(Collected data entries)
• • • • • • •

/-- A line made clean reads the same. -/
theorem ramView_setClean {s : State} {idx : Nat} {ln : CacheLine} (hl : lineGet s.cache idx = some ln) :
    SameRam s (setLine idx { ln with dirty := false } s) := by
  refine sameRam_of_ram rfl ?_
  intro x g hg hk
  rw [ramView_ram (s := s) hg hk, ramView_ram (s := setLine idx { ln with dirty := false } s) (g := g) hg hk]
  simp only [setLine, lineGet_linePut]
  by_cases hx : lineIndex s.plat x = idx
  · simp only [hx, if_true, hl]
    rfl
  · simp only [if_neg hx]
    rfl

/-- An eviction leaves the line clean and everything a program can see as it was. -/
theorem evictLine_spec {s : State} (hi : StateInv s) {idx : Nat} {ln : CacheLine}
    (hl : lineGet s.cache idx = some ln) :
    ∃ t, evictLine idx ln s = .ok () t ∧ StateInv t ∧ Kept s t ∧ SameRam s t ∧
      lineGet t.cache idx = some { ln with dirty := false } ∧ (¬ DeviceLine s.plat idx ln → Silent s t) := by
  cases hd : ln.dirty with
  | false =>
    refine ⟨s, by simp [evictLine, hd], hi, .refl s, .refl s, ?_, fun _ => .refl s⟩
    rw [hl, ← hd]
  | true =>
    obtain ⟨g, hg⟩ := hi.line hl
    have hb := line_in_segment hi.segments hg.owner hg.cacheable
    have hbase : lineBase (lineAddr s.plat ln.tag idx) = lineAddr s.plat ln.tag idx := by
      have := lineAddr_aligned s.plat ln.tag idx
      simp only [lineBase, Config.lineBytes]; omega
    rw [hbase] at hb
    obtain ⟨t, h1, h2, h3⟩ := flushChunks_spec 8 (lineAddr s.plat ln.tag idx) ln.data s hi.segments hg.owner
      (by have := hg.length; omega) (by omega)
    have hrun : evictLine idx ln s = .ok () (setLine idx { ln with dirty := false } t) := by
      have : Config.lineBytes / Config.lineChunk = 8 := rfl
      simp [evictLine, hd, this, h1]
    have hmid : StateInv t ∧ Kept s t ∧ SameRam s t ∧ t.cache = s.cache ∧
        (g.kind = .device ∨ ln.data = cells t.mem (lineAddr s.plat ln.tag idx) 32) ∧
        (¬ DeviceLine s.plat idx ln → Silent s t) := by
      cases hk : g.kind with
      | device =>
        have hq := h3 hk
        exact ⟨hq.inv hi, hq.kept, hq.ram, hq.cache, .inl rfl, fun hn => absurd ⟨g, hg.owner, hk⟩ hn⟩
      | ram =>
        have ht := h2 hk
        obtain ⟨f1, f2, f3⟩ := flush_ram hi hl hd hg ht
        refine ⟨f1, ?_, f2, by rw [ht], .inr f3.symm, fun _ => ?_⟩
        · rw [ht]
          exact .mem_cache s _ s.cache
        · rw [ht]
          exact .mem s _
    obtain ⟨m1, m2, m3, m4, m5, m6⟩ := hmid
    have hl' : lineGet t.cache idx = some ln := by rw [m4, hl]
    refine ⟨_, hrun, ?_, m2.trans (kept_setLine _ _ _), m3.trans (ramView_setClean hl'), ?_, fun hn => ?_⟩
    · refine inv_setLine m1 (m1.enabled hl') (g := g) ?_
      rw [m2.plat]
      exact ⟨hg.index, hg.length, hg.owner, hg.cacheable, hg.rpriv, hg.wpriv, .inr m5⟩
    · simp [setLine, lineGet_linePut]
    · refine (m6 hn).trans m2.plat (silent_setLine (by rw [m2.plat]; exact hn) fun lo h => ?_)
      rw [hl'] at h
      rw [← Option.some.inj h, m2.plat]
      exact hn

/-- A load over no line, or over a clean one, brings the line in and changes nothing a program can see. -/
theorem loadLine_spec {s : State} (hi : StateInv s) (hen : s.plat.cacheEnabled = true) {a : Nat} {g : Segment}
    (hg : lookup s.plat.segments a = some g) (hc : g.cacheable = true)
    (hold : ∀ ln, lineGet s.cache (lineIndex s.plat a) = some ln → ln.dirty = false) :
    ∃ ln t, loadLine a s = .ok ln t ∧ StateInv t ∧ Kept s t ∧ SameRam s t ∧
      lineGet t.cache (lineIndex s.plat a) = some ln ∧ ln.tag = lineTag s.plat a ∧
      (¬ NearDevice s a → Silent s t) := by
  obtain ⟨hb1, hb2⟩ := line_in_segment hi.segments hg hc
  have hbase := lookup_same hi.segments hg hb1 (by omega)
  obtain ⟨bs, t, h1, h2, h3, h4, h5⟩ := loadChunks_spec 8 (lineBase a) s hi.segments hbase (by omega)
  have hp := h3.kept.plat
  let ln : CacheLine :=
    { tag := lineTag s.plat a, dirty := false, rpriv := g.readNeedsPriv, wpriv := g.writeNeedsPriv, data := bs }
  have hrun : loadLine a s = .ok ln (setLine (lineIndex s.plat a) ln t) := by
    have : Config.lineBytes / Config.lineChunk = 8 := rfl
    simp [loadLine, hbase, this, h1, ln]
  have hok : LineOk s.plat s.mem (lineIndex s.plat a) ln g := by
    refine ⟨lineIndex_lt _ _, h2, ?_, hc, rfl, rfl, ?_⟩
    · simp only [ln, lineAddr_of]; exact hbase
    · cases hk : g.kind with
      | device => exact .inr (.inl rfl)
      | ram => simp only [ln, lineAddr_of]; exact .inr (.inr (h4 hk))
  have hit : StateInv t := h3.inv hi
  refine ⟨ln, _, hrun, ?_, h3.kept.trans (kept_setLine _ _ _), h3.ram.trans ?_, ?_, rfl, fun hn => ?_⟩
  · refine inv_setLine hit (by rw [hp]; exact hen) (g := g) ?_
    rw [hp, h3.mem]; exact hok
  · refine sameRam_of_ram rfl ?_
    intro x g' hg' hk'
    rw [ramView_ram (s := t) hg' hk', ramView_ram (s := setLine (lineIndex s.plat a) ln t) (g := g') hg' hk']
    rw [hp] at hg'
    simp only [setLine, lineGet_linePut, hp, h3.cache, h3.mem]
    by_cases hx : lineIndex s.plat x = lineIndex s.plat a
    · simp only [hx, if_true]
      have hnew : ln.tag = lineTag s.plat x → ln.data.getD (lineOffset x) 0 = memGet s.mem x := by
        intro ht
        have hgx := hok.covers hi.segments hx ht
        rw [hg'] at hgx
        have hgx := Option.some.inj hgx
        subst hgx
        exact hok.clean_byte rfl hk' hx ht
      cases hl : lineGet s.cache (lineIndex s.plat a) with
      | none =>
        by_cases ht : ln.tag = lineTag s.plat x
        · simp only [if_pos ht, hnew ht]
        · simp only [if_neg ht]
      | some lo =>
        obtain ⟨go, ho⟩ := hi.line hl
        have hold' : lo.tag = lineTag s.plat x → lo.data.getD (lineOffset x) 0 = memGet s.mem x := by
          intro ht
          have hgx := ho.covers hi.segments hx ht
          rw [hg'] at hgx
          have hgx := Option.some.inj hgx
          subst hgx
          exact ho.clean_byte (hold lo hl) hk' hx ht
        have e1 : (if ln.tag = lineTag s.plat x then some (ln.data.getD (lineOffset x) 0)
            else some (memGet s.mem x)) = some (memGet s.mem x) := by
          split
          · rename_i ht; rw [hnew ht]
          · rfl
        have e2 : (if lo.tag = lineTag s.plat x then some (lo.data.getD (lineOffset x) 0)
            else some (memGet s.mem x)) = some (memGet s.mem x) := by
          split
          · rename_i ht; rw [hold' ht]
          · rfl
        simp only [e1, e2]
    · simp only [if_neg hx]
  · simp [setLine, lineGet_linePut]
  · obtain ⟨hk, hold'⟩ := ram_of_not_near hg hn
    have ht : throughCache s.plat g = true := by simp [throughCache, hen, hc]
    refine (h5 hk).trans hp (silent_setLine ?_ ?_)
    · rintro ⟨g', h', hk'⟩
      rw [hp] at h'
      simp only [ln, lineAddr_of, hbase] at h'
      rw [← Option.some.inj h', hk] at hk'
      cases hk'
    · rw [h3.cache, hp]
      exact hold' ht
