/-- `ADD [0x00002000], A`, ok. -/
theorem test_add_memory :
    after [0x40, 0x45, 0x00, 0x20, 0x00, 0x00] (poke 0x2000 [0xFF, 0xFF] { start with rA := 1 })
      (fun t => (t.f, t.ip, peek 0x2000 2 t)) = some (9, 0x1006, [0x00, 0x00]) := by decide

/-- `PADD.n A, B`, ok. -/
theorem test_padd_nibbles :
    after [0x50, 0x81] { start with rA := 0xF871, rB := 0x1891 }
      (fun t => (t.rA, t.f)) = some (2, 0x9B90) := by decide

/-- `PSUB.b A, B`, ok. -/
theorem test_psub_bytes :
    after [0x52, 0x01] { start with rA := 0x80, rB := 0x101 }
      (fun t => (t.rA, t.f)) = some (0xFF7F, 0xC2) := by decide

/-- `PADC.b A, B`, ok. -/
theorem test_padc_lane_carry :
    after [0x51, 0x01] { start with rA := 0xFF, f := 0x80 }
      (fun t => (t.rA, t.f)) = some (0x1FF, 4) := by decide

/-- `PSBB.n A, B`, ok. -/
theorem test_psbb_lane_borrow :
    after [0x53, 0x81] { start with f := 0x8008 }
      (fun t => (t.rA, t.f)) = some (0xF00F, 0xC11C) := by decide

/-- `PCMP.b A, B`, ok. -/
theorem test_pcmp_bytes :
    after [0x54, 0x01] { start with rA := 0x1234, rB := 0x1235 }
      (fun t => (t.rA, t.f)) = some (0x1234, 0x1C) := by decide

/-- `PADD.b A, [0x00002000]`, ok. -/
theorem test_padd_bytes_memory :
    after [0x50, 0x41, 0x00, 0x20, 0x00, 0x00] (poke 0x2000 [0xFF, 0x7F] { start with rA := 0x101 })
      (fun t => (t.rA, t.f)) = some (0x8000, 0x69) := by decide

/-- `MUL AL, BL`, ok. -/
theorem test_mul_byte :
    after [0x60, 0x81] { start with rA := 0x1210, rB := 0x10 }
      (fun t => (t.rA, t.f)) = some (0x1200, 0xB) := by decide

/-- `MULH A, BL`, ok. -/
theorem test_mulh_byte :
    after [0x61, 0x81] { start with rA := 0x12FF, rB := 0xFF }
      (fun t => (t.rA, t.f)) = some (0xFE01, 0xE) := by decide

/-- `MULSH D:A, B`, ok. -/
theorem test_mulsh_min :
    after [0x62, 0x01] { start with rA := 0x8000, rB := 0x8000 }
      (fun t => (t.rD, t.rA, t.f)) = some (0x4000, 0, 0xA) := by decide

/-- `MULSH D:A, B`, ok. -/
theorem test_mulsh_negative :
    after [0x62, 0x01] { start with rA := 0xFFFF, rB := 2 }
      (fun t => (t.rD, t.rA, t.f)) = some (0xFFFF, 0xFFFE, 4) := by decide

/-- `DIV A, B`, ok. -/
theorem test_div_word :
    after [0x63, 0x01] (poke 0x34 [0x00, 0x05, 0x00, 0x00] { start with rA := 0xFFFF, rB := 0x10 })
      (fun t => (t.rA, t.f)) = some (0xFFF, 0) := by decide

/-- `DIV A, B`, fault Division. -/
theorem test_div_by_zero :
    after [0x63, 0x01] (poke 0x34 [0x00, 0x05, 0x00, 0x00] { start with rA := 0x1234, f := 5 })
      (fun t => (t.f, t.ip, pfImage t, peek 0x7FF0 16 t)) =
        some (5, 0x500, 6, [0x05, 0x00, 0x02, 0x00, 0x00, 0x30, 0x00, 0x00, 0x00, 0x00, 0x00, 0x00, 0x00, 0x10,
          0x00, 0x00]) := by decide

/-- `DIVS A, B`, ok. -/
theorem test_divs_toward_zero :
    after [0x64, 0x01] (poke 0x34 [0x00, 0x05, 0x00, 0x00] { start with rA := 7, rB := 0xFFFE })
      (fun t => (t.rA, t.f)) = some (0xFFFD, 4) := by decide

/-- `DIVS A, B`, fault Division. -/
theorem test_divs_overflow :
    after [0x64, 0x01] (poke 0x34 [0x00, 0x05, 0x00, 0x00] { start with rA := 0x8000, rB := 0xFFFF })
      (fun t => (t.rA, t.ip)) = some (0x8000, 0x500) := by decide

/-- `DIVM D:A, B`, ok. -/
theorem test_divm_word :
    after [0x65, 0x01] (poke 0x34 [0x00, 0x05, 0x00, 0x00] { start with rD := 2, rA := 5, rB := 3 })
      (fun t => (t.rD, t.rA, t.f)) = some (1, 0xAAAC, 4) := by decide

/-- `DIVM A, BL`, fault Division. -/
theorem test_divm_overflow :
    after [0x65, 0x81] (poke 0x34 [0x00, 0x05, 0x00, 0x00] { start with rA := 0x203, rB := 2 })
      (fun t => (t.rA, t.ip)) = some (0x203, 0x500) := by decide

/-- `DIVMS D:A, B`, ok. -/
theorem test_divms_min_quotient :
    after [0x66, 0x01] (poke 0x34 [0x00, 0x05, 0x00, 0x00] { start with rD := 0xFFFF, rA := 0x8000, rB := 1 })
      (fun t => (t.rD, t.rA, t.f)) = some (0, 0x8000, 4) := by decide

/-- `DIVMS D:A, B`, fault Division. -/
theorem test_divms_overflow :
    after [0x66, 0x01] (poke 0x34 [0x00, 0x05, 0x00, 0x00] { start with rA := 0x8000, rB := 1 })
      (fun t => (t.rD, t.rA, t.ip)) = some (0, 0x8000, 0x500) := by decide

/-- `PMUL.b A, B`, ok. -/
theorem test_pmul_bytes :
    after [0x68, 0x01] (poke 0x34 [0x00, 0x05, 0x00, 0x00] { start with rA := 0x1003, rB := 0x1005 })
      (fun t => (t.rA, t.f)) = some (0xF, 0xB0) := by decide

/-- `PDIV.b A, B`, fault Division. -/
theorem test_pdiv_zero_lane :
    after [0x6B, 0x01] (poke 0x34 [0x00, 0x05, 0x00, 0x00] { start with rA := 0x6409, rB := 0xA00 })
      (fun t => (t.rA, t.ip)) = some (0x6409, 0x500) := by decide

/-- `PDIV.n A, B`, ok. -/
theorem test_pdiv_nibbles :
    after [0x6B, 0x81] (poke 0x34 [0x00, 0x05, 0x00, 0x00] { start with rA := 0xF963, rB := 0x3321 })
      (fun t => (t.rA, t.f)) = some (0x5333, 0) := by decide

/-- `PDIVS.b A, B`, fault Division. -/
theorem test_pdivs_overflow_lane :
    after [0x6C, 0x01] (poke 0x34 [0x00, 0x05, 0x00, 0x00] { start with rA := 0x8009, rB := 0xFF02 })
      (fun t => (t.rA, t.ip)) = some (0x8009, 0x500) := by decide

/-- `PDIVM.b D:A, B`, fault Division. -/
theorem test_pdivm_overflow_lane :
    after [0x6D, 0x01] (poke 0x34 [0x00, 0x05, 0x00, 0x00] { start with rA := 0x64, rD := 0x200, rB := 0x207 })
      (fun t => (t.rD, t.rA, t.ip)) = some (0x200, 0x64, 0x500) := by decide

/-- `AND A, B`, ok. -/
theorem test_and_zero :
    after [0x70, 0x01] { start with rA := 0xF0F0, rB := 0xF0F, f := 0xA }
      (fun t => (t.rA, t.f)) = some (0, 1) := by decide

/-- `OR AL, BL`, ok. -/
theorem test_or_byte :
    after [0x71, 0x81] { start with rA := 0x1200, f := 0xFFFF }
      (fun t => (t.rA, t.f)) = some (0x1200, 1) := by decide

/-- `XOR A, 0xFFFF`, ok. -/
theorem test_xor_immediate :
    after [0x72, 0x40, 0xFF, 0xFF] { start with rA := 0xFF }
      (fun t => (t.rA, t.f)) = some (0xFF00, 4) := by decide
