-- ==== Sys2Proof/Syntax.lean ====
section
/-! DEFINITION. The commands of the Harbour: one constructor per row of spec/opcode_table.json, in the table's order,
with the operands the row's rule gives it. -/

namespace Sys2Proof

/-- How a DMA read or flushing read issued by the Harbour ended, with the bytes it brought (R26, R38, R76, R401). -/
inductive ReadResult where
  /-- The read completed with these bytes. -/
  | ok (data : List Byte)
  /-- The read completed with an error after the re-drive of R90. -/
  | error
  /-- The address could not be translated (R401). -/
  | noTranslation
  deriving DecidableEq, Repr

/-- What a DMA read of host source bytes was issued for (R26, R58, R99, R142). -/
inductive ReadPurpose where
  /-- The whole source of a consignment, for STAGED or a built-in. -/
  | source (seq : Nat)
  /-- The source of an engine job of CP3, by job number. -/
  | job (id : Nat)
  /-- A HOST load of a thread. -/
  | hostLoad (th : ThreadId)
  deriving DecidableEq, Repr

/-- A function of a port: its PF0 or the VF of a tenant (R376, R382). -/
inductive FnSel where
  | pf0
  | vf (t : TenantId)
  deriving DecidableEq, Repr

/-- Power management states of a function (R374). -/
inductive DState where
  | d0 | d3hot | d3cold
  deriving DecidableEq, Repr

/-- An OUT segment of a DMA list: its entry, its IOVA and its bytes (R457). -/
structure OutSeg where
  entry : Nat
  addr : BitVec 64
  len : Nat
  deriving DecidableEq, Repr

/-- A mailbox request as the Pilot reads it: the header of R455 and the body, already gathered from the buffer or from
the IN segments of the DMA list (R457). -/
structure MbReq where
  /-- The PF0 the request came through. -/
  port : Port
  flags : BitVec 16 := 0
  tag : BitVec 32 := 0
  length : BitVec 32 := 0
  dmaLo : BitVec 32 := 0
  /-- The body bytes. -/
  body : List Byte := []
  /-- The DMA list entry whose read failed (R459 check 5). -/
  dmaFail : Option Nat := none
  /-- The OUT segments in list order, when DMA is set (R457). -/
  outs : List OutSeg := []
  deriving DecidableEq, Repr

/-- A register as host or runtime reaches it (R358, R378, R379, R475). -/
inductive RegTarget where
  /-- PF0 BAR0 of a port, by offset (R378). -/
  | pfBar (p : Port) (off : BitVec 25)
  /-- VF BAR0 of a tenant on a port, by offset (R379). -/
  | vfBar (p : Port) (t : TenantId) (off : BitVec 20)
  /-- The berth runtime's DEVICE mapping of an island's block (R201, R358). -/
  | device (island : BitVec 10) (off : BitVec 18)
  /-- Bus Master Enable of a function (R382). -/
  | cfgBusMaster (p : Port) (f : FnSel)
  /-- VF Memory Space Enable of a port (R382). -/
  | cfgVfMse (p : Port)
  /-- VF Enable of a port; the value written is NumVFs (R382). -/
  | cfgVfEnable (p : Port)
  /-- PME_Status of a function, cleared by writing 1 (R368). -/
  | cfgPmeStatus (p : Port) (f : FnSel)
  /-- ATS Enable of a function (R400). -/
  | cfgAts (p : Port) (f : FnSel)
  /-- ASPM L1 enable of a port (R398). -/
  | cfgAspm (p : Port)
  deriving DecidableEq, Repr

• • • • • • •

The lines above from the one containing "obtain ⟨m1, m2, m3, m4, m5, m6⟩ := hmid" through the one containing "(m1.enabled hl') (g := g) ?_" are to be set down exactly, and no others.

EXERCISE SOLUTION ::
    obtain ⟨m1, m2, m3, m4, m5, m6⟩ := hmid
    have hl' : lineGet t.cache idx = some ln := by rw [m4, hl]
    refine ⟨_, hrun, ?_, m2.trans (kept_setLine _ _ _), m3.trans (ramView_setClean hl'), ?_, fun hn => ?_⟩
    · refine inv_setLine m1 (m1.enabled hl') (g := g) ?_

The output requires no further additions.